» INPUT DATA:
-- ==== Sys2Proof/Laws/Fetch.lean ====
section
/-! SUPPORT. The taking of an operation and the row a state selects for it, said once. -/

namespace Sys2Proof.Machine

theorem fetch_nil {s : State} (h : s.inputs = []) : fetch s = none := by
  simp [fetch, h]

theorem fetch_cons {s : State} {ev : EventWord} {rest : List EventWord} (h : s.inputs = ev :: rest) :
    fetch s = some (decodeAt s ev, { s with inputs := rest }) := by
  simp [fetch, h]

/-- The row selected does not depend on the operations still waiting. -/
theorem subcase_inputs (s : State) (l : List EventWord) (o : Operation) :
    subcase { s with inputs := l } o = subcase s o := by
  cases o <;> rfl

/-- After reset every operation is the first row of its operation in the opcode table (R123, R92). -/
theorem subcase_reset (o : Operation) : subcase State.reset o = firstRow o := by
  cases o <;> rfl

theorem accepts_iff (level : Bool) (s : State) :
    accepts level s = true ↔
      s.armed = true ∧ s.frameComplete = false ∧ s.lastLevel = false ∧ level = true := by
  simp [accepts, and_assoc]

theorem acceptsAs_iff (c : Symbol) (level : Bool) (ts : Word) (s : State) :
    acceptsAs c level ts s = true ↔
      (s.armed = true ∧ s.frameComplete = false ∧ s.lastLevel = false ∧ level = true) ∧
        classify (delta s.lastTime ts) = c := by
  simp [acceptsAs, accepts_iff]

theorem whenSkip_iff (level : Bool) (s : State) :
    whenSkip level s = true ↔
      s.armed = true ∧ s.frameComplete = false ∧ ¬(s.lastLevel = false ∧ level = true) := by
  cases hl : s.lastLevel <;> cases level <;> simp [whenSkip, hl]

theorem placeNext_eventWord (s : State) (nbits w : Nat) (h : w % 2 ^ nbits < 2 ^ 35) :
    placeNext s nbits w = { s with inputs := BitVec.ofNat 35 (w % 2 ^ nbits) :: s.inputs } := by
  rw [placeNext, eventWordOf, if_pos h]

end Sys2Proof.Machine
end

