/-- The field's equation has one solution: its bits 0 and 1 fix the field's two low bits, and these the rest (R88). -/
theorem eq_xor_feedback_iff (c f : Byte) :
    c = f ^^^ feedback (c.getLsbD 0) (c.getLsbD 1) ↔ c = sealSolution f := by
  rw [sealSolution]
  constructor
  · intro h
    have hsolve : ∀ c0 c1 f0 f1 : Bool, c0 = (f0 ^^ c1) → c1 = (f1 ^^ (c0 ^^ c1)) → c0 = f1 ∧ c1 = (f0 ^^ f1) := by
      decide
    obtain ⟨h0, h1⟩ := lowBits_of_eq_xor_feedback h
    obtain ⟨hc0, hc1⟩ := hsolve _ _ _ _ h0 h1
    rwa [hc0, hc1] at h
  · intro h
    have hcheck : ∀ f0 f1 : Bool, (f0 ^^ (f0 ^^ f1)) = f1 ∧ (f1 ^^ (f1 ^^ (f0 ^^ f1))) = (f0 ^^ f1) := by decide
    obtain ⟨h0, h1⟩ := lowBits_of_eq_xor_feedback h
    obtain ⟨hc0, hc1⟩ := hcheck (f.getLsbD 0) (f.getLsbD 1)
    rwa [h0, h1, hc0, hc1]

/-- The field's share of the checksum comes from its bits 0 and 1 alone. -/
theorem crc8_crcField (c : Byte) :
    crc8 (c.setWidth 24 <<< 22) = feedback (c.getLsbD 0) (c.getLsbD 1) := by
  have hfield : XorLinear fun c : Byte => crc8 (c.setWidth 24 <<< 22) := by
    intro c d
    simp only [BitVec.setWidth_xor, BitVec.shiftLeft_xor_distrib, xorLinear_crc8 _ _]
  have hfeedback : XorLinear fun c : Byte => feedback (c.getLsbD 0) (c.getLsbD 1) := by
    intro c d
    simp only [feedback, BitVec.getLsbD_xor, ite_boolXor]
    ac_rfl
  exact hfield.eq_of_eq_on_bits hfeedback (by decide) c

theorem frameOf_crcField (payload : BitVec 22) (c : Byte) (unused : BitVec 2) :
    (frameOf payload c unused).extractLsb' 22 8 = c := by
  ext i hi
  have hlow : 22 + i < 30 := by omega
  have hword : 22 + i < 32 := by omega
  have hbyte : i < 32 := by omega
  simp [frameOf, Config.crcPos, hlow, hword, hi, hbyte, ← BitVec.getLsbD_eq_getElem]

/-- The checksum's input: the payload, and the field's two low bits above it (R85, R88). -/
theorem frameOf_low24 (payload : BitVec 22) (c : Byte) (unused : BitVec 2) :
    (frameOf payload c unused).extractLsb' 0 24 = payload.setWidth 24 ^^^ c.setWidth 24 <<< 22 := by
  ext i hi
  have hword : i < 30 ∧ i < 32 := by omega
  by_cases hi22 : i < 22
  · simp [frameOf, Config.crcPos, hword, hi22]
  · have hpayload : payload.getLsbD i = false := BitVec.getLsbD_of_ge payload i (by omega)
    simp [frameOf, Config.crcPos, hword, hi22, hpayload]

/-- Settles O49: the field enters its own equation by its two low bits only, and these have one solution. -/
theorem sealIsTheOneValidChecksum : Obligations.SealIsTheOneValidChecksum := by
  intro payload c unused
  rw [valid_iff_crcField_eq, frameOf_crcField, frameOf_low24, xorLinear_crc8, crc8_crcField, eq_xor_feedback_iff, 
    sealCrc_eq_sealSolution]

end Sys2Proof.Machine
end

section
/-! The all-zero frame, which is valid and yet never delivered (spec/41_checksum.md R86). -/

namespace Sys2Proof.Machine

* * *

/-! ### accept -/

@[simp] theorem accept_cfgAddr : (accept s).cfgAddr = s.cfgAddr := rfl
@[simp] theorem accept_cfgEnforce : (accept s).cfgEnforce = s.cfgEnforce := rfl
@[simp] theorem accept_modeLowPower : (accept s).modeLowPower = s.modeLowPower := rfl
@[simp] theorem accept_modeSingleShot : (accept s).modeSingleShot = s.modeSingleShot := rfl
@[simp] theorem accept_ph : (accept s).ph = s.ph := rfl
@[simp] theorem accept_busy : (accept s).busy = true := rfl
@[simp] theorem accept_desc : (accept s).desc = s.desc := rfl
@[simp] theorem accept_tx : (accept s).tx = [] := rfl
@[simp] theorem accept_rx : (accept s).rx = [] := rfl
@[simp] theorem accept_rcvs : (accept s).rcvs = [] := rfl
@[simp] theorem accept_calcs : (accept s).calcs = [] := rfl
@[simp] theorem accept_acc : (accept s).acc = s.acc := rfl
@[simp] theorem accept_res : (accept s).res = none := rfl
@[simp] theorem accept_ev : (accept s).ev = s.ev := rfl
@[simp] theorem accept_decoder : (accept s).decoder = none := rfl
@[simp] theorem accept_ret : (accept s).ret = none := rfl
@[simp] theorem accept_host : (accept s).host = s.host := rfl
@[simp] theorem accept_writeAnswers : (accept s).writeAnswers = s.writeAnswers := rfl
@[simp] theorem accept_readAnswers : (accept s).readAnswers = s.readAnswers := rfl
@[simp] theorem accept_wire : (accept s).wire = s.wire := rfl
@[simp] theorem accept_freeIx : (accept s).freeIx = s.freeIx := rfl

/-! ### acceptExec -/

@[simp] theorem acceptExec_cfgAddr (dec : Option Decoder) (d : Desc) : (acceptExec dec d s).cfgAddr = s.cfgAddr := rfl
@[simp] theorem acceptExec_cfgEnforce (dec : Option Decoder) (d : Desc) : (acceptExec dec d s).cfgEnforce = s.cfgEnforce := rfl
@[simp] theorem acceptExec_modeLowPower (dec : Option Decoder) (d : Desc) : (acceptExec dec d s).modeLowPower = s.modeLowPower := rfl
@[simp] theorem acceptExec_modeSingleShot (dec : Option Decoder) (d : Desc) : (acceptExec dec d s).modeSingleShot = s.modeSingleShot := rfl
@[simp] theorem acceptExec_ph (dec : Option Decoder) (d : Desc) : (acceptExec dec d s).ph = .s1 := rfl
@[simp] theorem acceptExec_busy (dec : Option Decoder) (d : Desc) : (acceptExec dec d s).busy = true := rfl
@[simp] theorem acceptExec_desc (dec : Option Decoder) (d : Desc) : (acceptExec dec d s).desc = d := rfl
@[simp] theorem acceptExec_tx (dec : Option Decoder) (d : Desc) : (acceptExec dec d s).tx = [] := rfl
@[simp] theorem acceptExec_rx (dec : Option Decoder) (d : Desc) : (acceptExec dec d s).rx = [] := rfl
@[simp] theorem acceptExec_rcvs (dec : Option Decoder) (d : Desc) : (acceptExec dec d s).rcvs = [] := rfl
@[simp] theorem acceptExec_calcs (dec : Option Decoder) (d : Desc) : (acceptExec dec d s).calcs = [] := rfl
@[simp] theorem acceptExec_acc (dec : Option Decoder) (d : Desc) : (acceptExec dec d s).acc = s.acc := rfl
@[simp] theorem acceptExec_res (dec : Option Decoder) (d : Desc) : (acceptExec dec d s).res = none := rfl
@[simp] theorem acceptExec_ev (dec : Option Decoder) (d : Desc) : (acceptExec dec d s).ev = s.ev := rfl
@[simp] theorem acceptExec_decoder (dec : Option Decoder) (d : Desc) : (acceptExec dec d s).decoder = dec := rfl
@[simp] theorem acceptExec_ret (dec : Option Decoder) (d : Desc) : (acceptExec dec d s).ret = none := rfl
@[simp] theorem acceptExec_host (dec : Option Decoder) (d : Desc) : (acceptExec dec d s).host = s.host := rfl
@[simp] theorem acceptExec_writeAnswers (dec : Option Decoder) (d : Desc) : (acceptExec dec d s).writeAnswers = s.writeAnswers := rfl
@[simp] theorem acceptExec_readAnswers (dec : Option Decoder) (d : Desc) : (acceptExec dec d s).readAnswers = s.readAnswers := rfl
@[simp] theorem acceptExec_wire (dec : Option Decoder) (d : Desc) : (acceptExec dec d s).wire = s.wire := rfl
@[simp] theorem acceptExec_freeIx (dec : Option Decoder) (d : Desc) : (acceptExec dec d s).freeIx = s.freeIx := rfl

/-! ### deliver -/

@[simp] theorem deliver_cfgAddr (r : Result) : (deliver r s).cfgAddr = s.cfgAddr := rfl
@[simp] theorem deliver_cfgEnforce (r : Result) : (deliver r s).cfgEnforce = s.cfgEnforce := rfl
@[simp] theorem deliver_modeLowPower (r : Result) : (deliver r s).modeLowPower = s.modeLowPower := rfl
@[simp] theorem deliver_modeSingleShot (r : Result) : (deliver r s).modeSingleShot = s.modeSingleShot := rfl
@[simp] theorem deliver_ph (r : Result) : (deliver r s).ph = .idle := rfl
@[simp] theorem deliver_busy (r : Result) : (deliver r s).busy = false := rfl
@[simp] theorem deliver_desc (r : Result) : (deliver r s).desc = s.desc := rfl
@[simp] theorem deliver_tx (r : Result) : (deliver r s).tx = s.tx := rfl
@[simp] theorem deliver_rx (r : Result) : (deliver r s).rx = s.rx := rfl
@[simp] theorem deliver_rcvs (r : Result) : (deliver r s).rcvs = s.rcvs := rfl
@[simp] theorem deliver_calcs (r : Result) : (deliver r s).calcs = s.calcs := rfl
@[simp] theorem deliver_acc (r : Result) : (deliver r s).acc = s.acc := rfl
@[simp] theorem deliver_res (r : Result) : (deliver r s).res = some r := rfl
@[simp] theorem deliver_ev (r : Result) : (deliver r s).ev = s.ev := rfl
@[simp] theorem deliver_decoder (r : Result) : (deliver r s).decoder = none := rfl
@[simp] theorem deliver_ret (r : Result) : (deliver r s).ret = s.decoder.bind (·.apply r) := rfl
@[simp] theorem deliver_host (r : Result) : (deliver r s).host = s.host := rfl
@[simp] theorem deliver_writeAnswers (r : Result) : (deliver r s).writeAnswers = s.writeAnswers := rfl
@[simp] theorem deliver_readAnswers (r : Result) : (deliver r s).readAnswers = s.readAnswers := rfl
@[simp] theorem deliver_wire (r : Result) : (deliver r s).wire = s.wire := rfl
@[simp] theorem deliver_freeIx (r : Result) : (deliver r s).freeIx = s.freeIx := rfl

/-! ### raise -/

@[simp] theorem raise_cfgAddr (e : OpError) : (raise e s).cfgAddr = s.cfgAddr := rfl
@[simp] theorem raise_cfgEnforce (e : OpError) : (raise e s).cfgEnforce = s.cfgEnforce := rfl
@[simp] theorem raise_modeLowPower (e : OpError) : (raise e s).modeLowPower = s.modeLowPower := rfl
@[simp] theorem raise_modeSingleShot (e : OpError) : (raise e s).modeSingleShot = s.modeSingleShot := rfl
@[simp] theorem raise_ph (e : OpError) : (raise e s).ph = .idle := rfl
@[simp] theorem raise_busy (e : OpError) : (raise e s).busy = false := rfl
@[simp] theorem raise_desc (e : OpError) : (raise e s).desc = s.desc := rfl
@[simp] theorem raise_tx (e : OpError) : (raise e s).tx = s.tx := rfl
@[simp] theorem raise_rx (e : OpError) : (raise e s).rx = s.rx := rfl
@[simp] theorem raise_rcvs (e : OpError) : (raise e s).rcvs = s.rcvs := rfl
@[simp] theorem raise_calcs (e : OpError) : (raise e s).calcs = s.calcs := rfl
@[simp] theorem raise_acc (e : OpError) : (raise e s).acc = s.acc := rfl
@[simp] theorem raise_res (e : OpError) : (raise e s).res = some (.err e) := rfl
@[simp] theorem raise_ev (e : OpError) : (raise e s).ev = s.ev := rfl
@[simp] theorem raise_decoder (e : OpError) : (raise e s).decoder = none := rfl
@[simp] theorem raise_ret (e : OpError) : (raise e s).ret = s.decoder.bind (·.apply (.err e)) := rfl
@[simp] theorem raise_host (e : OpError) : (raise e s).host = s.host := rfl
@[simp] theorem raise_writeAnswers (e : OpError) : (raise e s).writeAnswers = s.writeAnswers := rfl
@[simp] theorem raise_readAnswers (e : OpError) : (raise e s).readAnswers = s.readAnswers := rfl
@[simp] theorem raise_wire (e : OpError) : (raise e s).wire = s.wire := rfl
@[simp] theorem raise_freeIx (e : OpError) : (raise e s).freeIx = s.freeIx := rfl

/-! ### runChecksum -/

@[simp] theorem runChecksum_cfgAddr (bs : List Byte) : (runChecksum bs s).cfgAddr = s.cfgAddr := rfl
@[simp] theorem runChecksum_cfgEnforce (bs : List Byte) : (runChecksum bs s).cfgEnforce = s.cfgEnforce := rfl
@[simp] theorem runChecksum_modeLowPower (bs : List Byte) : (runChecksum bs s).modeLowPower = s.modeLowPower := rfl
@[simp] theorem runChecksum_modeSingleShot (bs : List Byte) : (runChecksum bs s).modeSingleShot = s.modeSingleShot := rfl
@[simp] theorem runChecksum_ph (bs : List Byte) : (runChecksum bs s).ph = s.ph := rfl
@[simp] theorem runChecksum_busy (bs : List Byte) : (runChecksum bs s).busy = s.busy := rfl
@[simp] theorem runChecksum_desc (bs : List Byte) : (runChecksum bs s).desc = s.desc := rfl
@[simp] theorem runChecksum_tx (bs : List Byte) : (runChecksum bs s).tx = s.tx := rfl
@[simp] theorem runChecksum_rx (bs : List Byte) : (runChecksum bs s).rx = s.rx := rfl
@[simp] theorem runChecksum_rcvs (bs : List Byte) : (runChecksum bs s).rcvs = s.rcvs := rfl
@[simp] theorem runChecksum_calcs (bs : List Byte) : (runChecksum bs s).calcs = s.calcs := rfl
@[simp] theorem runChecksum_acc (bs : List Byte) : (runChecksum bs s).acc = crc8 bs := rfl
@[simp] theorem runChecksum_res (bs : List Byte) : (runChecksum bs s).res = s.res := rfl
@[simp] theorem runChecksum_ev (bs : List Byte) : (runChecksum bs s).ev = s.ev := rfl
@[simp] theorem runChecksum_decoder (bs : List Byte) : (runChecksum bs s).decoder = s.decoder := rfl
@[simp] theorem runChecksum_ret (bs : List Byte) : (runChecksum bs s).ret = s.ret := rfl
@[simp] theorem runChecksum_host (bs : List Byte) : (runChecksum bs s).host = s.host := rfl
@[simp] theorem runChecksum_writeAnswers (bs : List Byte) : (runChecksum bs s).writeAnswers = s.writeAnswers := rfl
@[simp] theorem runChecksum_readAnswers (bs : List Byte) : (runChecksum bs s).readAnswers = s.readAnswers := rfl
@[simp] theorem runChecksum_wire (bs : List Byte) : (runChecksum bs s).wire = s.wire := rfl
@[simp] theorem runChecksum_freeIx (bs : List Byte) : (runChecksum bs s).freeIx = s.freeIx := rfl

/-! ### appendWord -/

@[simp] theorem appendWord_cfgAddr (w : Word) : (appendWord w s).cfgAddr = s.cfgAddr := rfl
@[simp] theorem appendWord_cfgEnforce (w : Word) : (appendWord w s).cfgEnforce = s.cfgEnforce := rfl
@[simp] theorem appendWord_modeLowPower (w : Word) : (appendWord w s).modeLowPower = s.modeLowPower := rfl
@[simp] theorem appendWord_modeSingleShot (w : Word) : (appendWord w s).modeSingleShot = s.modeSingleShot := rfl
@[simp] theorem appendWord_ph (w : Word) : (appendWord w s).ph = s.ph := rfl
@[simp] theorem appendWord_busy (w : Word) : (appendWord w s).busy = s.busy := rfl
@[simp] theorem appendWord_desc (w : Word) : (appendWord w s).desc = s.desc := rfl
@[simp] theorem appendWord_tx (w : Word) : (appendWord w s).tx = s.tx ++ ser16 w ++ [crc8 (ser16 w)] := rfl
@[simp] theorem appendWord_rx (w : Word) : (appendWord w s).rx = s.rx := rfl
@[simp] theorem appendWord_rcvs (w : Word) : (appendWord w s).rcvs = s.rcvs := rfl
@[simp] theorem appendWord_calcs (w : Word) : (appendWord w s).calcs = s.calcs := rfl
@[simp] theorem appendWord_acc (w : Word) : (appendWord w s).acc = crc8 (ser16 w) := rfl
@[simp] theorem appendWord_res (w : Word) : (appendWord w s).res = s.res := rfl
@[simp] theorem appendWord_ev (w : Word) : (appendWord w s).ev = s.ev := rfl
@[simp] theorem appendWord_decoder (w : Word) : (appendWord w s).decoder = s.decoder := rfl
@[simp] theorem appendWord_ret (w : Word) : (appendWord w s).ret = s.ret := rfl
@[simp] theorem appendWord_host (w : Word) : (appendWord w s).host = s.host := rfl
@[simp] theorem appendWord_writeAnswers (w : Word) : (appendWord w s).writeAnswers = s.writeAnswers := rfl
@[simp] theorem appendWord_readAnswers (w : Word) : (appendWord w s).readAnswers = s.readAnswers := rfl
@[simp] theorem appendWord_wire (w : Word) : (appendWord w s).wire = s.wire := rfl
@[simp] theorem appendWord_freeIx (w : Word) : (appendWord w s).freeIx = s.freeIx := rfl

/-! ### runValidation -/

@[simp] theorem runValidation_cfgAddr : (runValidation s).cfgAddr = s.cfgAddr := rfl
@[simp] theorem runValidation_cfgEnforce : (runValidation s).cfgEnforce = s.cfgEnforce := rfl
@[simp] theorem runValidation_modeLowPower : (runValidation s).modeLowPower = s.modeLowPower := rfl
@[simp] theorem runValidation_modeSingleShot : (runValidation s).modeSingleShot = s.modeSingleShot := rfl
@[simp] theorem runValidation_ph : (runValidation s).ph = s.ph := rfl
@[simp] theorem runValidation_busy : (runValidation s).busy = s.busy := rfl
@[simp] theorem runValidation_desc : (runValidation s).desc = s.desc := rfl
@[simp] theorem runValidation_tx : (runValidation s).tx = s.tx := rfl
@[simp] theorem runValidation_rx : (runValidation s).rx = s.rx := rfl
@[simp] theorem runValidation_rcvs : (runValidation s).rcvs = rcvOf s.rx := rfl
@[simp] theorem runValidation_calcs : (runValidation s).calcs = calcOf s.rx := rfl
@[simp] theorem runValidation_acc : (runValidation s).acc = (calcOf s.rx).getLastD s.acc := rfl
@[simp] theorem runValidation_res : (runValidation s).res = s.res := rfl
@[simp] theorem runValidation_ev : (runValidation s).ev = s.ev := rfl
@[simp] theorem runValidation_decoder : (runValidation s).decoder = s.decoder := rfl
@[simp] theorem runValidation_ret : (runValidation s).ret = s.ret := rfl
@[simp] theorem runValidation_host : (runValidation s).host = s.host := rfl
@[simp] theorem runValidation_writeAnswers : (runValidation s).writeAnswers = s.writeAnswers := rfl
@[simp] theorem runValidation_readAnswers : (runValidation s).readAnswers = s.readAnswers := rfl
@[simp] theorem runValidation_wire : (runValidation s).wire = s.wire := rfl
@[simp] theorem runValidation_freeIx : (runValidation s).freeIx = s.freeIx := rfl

» TRY IT: Look over the entries above. Copy every line that contains the word "host".

» RESULT FOR THIS EXERCISE:
@[simp] theorem accept_host : (accept s).host = s.host := rfl
@[simp] theorem acceptExec_host (dec : Option Decoder) (d : Desc) : (acceptExec dec d s).host = s.host := rfl
@[simp] theorem deliver_host (r : Result) : (deliver r s).host = s.host := rfl
@[simp] theorem raise_host (e : OpError) : (raise e s).host = s.host := rfl
@[simp] theorem runChecksum_host (bs : List Byte) : (runChecksum bs s).host = s.host := rfl
@[simp] theorem appendWord_host (w : Word) : (appendWord w s).host = s.host := rfl
@[simp] theorem runValidation_host : (runValidation s).host = s.host := rfl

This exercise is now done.